What the task asks
If a line in the following entries contains the string "State", it counts toward the total; report only that total.

(Data items)

/-- Everything an instruction can do, by its mnemonic, when `exec` answers `t`. -/
def EffectByOp (i : Instr) (s t : State) : Prop :=
  match i.op with
  | .adc => ∃ m, operandByte i s = some m ∧
    ((s.flag .d = true ∧ Config.decimalPolicy = .fault ∧ t = s.setRun (.faulted ⟨.notImplementedInstruction, i.opcode, s.pc⟩)) ∨
     ((s.flag .d = false ∨ Config.decimalPolicy = .binary) ∧ Gives s t (oneReg s .a (addCore s.a m (s.flag .c)).1)
      (addFlags s.p (addCore s.a m (s.flag .c)).1 (addCore s.a m (s.flag .c)).2.1 (addCore s.a m (s.flag .c)).2.2)
      (pastPc s i.mode) s.mem))
  | .sbc => ∃ m, operandByte i s = some m ∧
    ((s.flag .d = true ∧ Config.decimalPolicy = .fault ∧ t = s.setRun (.faulted ⟨.notImplementedInstruction, i.opcode, s.pc⟩)) ∨
     ((s.flag .d = false ∨ Config.decimalPolicy = .binary) ∧ Gives s t (oneReg s .a (addCore s.a (~~~m) (s.flag .c)).1)
      (addFlags s.p (addCore s.a (~~~m) (s.flag .c)).1 (addCore s.a (~~~m) (s.flag .c)).2.1 (addCore s.a (~~~m) (s.flag .c)).2.2)
      (pastPc s i.mode) s.mem))
  | .cmp => ∃ m, operandByte i s = some m ∧ Gives s t s.reg (compareFlags s.p (s.reg .a) m) (pastPc s i.mode) s.mem
  | .cpx => ∃ m, operandByte i s = some m ∧ Gives s t s.reg (compareFlags s.p (s.reg .x) m) (pastPc s i.mode) s.mem
  | .cpy => ∃ m, operandByte i s = some m ∧ Gives s t s.reg (compareFlags s.p (s.reg .y) m) (pastPc s i.mode) s.mem
  | .and =>
      ∃ m, operandByte i s = some m ∧
      Gives s t (oneReg s .a (s.a &&& m)) (setZN s.p (s.a &&& m)) (pastPc s i.mode) s.mem
  | .ora =>
      ∃ m, operandByte i s = some m ∧
      Gives s t (oneReg s .a (s.a ||| m)) (setZN s.p (s.a ||| m)) (pastPc s i.mode) s.mem
  | .eor =>
      ∃ m, operandByte i s = some m ∧
      Gives s t (oneReg s .a (s.a ^^^ m)) (setZN s.p (s.a ^^^ m)) (pastPc s i.mode) s.mem
  | .bit => ∃ m, operandByte i s = some m ∧ Gives s t s.reg (bitFlags s.p s.a m) (pastPc s i.mode) s.mem
  | .lda => ∃ m, operandByte i s = some m ∧ Gives s t (oneReg s .a m) (setZN s.p m) (pastPc s i.mode) s.mem
  | .ldx => ∃ m, operandByte i s = some m ∧ Gives s t (oneReg s .x m) (setZN s.p m) (pastPc s i.mode) s.mem
  | .ldy => ∃ m, operandByte i s = some m ∧ Gives s t (oneReg s .y m) (setZN s.p m) (pastPc s i.mode) s.mem
  | .sta => ∃ ea, effectiveAddress i s = some ea ∧ Gives s t s.reg s.p (pastPc s i.mode) (s.write ea (s.reg .a)).mem
  | .stx => ∃ ea, effectiveAddress i s = some ea ∧ Gives s t s.reg s.p (pastPc s i.mode) (s.write ea (s.reg .x)).mem
  | .sty => ∃ ea, effectiveAddress i s = some ea ∧ Gives s t s.reg s.p (pastPc s i.mode) (s.write ea (s.reg .y)).mem
  | .bcc => ∃ d, i = .bcc d ∧ Gives s t s.reg s.p (if s.flag .c = false then s.pc + 2 + sext16 d else s.pc + 2) s.mem
  | .bcs => ∃ d, i = .bcs d ∧ Gives s t s.reg s.p (if s.flag .c = true then s.pc + 2 + sext16 d else s.pc + 2) s.mem
  | .beq => ∃ d, i = .beq d ∧ Gives s t s.reg s.p (if s.flag .z = true then s.pc + 2 + sext16 d else s.pc + 2) s.mem
  | .bmi => ∃ d, i = .bmi d ∧ Gives s t s.reg s.p (if s.flag .n = true then s.pc + 2 + sext16 d else s.pc + 2) s.mem
  | .bne => ∃ d, i = .bne d ∧ Gives s t s.reg s.p (if s.flag .z = false then s.pc + 2 + sext16 d else s.pc + 2) s.mem
  | .bpl => ∃ d, i = .bpl d ∧ Gives s t s.reg s.p (if s.flag .n = false then s.pc + 2 + sext16 d else s.pc + 2) s.mem
  | .bvc => ∃ d, i = .bvc d ∧ Gives s t s.reg s.p (if s.flag .v = false then s.pc + 2 + sext16 d else s.pc + 2) s.mem
  | .bvs => ∃ d, i = .bvs d ∧ Gives s t s.reg s.p (if s.flag .v = true then s.pc + 2 + sext16 d else s.pc + 2) s.mem
  | .inc =>
      ∃ ea, effectiveAddress i s = some ea ∧
      Gives s t s.reg (setZN s.p (s.read ea + 1)) (pastPc s i.mode) (s.write ea (s.read ea + 1)).mem
  | .dec =>
      ∃ ea, effectiveAddress i s = some ea ∧
      Gives s t s.reg (setZN s.p (s.read ea - 1)) (pastPc s i.mode) (s.write ea (s.read ea - 1)).mem
  | .inx => i = .inx ∧ Gives s t (oneReg s .x (s.x + 1)) (setZN s.p (s.x + 1)) (pastPc s .implicit) s.mem
  | .iny => i = .iny ∧ Gives s t (oneReg s .y (s.y + 1)) (setZN s.p (s.y + 1)) (pastPc s .implicit) s.mem
  | .dex => i = .dex ∧ Gives s t (oneReg s .x (s.x - 1)) (setZN s.p (s.x - 1)) (pastPc s .implicit) s.mem
  | .dey => i = .dey ∧ Gives s t (oneReg s .y (s.y - 1)) (setZN s.p (s.y - 1)) (pastPc s .implicit) s.mem
  | .jmp => ∃ ea, effectiveAddress i s = some ea ∧ Gives s t s.reg s.p ea s.mem
  | .jsr =>
      ∃ a, i = .jsr a ∧
      Gives s t (oneReg s .sp (s.sp - 2)) s.p a
        ((s.write (stackAddr s.sp) (hiByte (s.pc + 2))).write (stackAddr (s.sp - 1)) (loByte (s.pc + 2))).mem
  | .rts =>
      i = .rts ∧
      Gives s t (oneReg s .sp (s.sp + 2)) s.p (join (s.read (stackAddr (s.sp + 2))) (s.read (stackAddr (s.sp + 1))) + 1) s.mem
  | .asl =>
      (i.mode = .accumulator ∧ effectiveAddress i s = none ∧
      Gives s t (oneReg s .a (aslOf s.a).1) (shiftFlags s.p (aslOf s.a)) (pastPc s i.mode) s.mem) ∨
      (i.mode ≠ .accumulator ∧ ∃ ea, effectiveAddress i s = some ea ∧
      Gives s t s.reg (shiftFlags s.p (aslOf (s.read ea))) (pastPc s i.mode) (s.write ea (aslOf (s.read ea)).1).mem)
  | .lsr =>
      (i.mode = .accumulator ∧ effectiveAddress i s = none ∧
      Gives s t (oneReg s .a (lsrOf s.a).1) (shiftFlags s.p (lsrOf s.a)) (pastPc s i.mode) s.mem) ∨
      (i.mode ≠ .accumulator ∧ ∃ ea, effectiveAddress i s = some ea ∧
      Gives s t s.reg (shiftFlags s.p (lsrOf (s.read ea))) (pastPc s i.mode) (s.write ea (lsrOf (s.read ea)).1).mem)
  | .rol =>
      (i.mode = .accumulator ∧ effectiveAddress i s = none ∧
      Gives s t (oneReg s .a (rolOf (s.flag .c) s.a).1) (shiftFlags s.p (rolOf (s.flag .c) s.a)) (pastPc s i.mode) s.mem) ∨
      (i.mode ≠ .accumulator ∧ ∃ ea, effectiveAddress i s = some ea ∧
      Gives s t s.reg (shiftFlags s.p (rolOf (s.flag .c) (s.read ea))) (pastPc s i.mode) (s.write ea (rolOf (s.flag .c) (s.read ea)).1).mem)
  | .ror =>
      (i.mode = .accumulator ∧ effectiveAddress i s = none ∧
      Gives s t (oneReg s .a (rorOf (s.flag .c) s.a).1) (shiftFlags s.p (rorOf (s.flag .c) s.a)) (pastPc s i.mode) s.mem) ∨
      (i.mode ≠ .accumulator ∧ ∃ ea, effectiveAddress i s = some ea ∧
      Gives s t s.reg (shiftFlags s.p (rorOf (s.flag .c) (s.read ea))) (pastPc s i.mode) (s.write ea (rorOf (s.flag .c) (s.read ea)).1).mem)
  | .pha => i = .pha ∧ Gives s t (oneReg s .sp (s.sp - 1)) s.p (pastPc s .implicit) (s.write (stackAddr s.sp) s.a).mem
  | .php => i = .php ∧ Gives s t (oneReg s .sp (s.sp - 1)) s.p (pastPc s .implicit) (s.write (stackAddr s.sp) s.p).mem
  | .pla =>
      i = .pla ∧
      Gives s t (fun q => if q = .a then pullByte s else if q = .sp then s.sp + 1 else s.reg q)
        (setZN s.p (pullByte s)) (pastPc s .implicit) s.mem
  | .plp => i = .plp ∧ Gives s t (oneReg s .sp (s.sp + 1)) (pullByte s) (pastPc s .implicit) s.mem
  | .clc => i = .clc ∧ Gives s t s.reg (setFlag s.p .c false) (pastPc s .implicit) s.mem
  | .cld => i = .cld ∧ Gives s t s.reg (setFlag s.p .d false) (pastPc s .implicit) s.mem
  | .cli => i = .cli ∧ Gives s t s.reg (setFlag s.p .i false) (pastPc s .implicit) s.mem
  | .clv => i = .clv ∧ Gives s t s.reg (setFlag s.p .v false) (pastPc s .implicit) s.mem
  | .sec => i = .sec ∧ Gives s t s.reg (setFlag s.p .c true) (pastPc s .implicit) s.mem
  | .sed => i = .sed ∧ Gives s t s.reg (setFlag s.p .d true) (pastPc s .implicit) s.mem
  | .sei => i = .sei ∧ Gives s t s.reg (setFlag s.p .i true) (pastPc s .implicit) s.mem
  | .tax => i = .tax ∧ Gives s t (oneReg s .x (s.reg .a)) (setZN s.p (s.reg .a)) (pastPc s .implicit) s.mem
  | .tay => i = .tay ∧ Gives s t (oneReg s .y (s.reg .a)) (setZN s.p (s.reg .a)) (pastPc s .implicit) s.mem
  | .txa => i = .txa ∧ Gives s t (oneReg s .a (s.reg .x)) (setZN s.p (s.reg .x)) (pastPc s .implicit) s.mem
  | .tya => i = .tya ∧ Gives s t (oneReg s .a (s.reg .y)) (setZN s.p (s.reg .y)) (pastPc s .implicit) s.mem
  | .tsx => i = .tsx ∧ Gives s t (oneReg s .x (s.reg .sp)) (setZN s.p (s.reg .sp)) (pastPc s .implicit) s.mem
  | .txs => i = .txs ∧ Gives s t (oneReg s .sp s.x) s.p (pastPc s .implicit) s.mem
  | .brk => i = .brk ∧ haltAt Config.brkHaltB s = .next t
  | .nop => i = .nop ∧ Gives s t s.reg s.p (pastPc s .implicit) s.mem
  | .rti =>
      i = .rti ∧
      Gives s t (oneReg s .sp (s.sp + 3)) (s.read (stackAddr (s.sp + 1)))
        (join (s.read (stackAddr (s.sp + 3))) (s.read (stackAddr (s.sp + 2)))) s.mem

/-- What `exec` can answer: the inversion every proof about all instructions starts from. -/
theorem exec_effect {i : Instr} {s t : State} (h : exec i s = .next t) : EffectByOp i s t := by
  have he := exec_by_op i s
  cases hop : i.op <;> simp only [ExecByOp, hop] at he <;> simp only [EffectByOp, hop]
  case adc =>
    obtain ⟨m, hm, he⟩ := he
    rw [he] at h
    exact ⟨m, hm, (adc_cases h).imp id fun ⟨h1, h2⟩ => ⟨h1, addInto_gives h2⟩⟩
  case sbc =>
    obtain ⟨m, hm, he⟩ := he
    rw [he] at h
    exact ⟨m, hm, (adc_cases (sbc_is_adc _ _ _ _ _ ▸ h)).imp id fun ⟨h1, h2⟩ => ⟨h1, addInto_gives h2⟩⟩
  case cmp =>
    obtain ⟨m, hm, he⟩ := he
    rw [he] at h
    have g := compareReg_gives h
    exact ⟨m, hm, g⟩
  case cpx =>
    obtain ⟨m, hm, he⟩ := he
    rw [he] at h
    have g := compareReg_gives h
    exact ⟨m, hm, g⟩
  case cpy =>
    obtain ⟨m, hm, he⟩ := he
    rw [he] at h
    have g := compareReg_gives h
    exact ⟨m, hm, g⟩
  case and =>
    obtain ⟨m, hm, he⟩ := he
    rw [he] at h
    have g := logic_gives h
    exact ⟨m, hm, g⟩
  case ora =>
    obtain ⟨m, hm, he⟩ := he
    rw [he] at h
    have g := logic_gives h
    exact ⟨m, hm, g⟩
  case eor =>
    obtain ⟨m, hm, he⟩ := he
    rw [he] at h
    have g := logic_gives h
    exact ⟨m, hm, g⟩
  case bit =>
    obtain ⟨m, hm, he⟩ := he
    rw [he] at h
    have g := bitTest_gives h
    exact ⟨m, hm, g⟩
  case lda =>
    obtain ⟨m, hm, he⟩ := he
    rw [he] at h
    have g := load_gives h
    exact ⟨m, hm, g⟩
  case ldx =>
    obtain ⟨m, hm, he⟩ := he
    rw [he] at h
    have g := load_gives h
    exact ⟨m, hm, g⟩
  case ldy =>
    obtain ⟨m, hm, he⟩ := he
    rw [he] at h
    have g := load_gives h
    exact ⟨m, hm, g⟩
  case sta =>
    obtain ⟨m, hm, he⟩ := he
    rw [he] at h
    have g := store_gives h
    exact ⟨m, hm, g⟩
  case stx =>
    obtain ⟨m, hm, he⟩ := he
    rw [he] at h
    have g := store_gives h
    exact ⟨m, hm, g⟩
  case sty =>
    obtain ⟨m, hm, he⟩ := he
    rw [he] at h
    have g := store_gives h
    exact ⟨m, hm, g⟩
  case bcc =>
    obtain ⟨m, hm, he⟩ := he
    rw [he] at h
    have g := branch_gives h
    exact ⟨m, hm, g⟩
  case bcs =>
    obtain ⟨m, hm, he⟩ := he
    rw [he] at h
    have g := branch_gives h
    exact ⟨m, hm, g⟩
  case beq =>
    obtain ⟨m, hm, he⟩ := he
    rw [he] at h
    have g := branch_gives h
    exact ⟨m, hm, g⟩
  case bmi =>
    obtain ⟨m, hm, he⟩ := he
    rw [he] at h
    have g := branch_gives h
    exact ⟨m, hm, g⟩
  case bne =>
    obtain ⟨m, hm, he⟩ := he
    rw [he] at h
    have g := branch_gives h
    exact ⟨m, hm, g⟩
  case bpl =>
    obtain ⟨m, hm, he⟩ := he
    rw [he] at h
    have g := branch_gives h
    exact ⟨m, hm, g⟩
  case bvc =>
    obtain ⟨m, hm, he⟩ := he
    rw [he] at h
    have g := branch_gives h
    exact ⟨m, hm, g⟩
  case bvs =>
    obtain ⟨m, hm, he⟩ := he
    rw [he] at h
    have g := branch_gives h
    exact ⟨m, hm, g⟩
  case inc =>
    obtain ⟨m, hm, he⟩ := he
    rw [he] at h
    have g := modify_gives h
    exact ⟨m, hm, g⟩
  case dec =>
    obtain ⟨m, hm, he⟩ := he
    rw [he] at h
    have g := modify_gives h
    exact ⟨m, hm, g⟩
  case inx =>
    obtain ⟨hi, he⟩ := he
    rw [he] at h
    have g := stepReg_gives h
    exact ⟨hi, g⟩
  case iny =>
    obtain ⟨hi, he⟩ := he
    rw [he] at h
    have g := stepReg_gives h
    exact ⟨hi, g⟩
  case dex =>
    obtain ⟨hi, he⟩ := he
    rw [he] at h
    have g := stepReg_gives h
    exact ⟨hi, g⟩
  case dey =>
    obtain ⟨hi, he⟩ := he
    rw [he] at h
    have g := stepReg_gives h
    exact ⟨hi, g⟩
  case jmp =>
    obtain ⟨m, hm, he⟩ := he
    rw [he] at h
    have g := jump_gives h
    exact ⟨m, hm, g⟩
  case jsr =>
    obtain ⟨m, hm, he⟩ := he
    rw [he] at h
    have g := call_gives h
    exact ⟨m, hm, g⟩
  case rts =>
    obtain ⟨hi, he⟩ := he
    rw [he] at h
    have g := return_gives h
    exact ⟨hi, g⟩
  case asl =>
    rcases he with ⟨h1, h2, he⟩ | ⟨h1, ea, h2, he⟩ <;> rw [he] at h
    · have g := shiftA_gives h
      exact .inl ⟨h1, h2, h1 ▸ g⟩
    · have g := shiftMem_gives h
      exact .inr ⟨h1, ea, h2, g⟩
  case lsr =>
    rcases he with ⟨h1, h2, he⟩ | ⟨h1, ea, h2, he⟩ <;> rw [he] at h
    · have g := shiftA_gives h
      exact .inl ⟨h1, h2, h1 ▸ g⟩
    · have g := shiftMem_gives h
      exact .inr ⟨h1, ea, h2, g⟩
  case rol =>
    rcases he with ⟨h1, h2, he⟩ | ⟨h1, ea, h2, he⟩ <;> rw [he] at h
    · have g := shiftA_gives h
      exact .inl ⟨h1, h2, h1 ▸ g⟩
    · have g := shiftMem_gives h
      exact .inr ⟨h1, ea, h2, g⟩
  case ror =>
    rcases he with ⟨h1, h2, he⟩ | ⟨h1, ea, h2, he⟩ <;> rw [he] at h
    · have g := shiftA_gives h
      exact .inl ⟨h1, h2, h1 ▸ g⟩
    · have g := shiftMem_gives h
      exact .inr ⟨h1, ea, h2, g⟩
  case pha =>
    obtain ⟨hi, he⟩ := he
    rw [he] at h
    have g := pushA_gives h
    exact ⟨hi, g⟩
  case php =>
    obtain ⟨hi, he⟩ := he
    rw [he] at h
    have g := pushP_gives h
    exact ⟨hi, g⟩
  case pla =>
    obtain ⟨hi, he⟩ := he
    rw [he] at h
    have g := pullA_gives h
    exact ⟨hi, g⟩
  case plp =>
    obtain ⟨hi, he⟩ := he
    rw [he] at h
    have g := pullP_gives h
    exact ⟨hi, g⟩
  case clc =>
    obtain ⟨hi, he⟩ := he
    rw [he] at h
    have g := writeFlag_gives h
    exact ⟨hi, g⟩
  case cld =>
    obtain ⟨hi, he⟩ := he
    rw [he] at h
    have g := writeFlag_gives h
    exact ⟨hi, g⟩
  case cli =>
    obtain ⟨hi, he⟩ := he
    rw [he] at h
    have g := writeFlag_gives h
    exact ⟨hi, g⟩
  case clv =>
    obtain ⟨hi, he⟩ := he
    rw [he] at h
    have g := writeFlag_gives h
    exact ⟨hi, g⟩
  case sec =>
    obtain ⟨hi, he⟩ := he
    rw [he] at h
    have g := writeFlag_gives h
    exact ⟨hi, g⟩
  case sed =>
    obtain ⟨hi, he⟩ := he
    rw [he] at h
    have g := writeFlag_gives h
    exact ⟨hi, g⟩
  case sei =>
    obtain ⟨hi, he⟩ := he
    rw [he] at h
    have g := writeFlag_gives h
    exact ⟨hi, g⟩
  case tax =>
    obtain ⟨hi, he⟩ := he
    rw [he] at h
    have g := transfer_gives h
    exact ⟨hi, g⟩
  case tay =>
    obtain ⟨hi, he⟩ := he
    rw [he] at h
    have g := transfer_gives h
    exact ⟨hi, g⟩
  case txa =>
    obtain ⟨hi, he⟩ := he
    rw [he] at h
    have g := transfer_gives h
    exact ⟨hi, g⟩
  case tya =>
    obtain ⟨hi, he⟩ := he
    rw [he] at h
    have g := transfer_gives h
    exact ⟨hi, g⟩
  case tsx =>
    obtain ⟨hi, he⟩ := he
    rw [he] at h
    have g := transfer_gives h
    exact ⟨hi, g⟩
  case txs =>
    obtain ⟨hi, he⟩ := he
    rw [he] at h
    have g := txs_gives h
    exact ⟨hi, g⟩
  case brk =>
    obtain ⟨hi, he⟩ := he
    rw [he] at h
    have g := id h
    exact ⟨hi, g⟩
  case nop =>
    obtain ⟨hi, he⟩ := he
    rw [he] at h
    have g := nop_gives h
    exact ⟨hi, g⟩
  case rti =>
    obtain ⟨hi, he⟩ := he
    rw [he] at h
    have g := rti_gives h
    exact ⟨hi, g⟩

Output below
2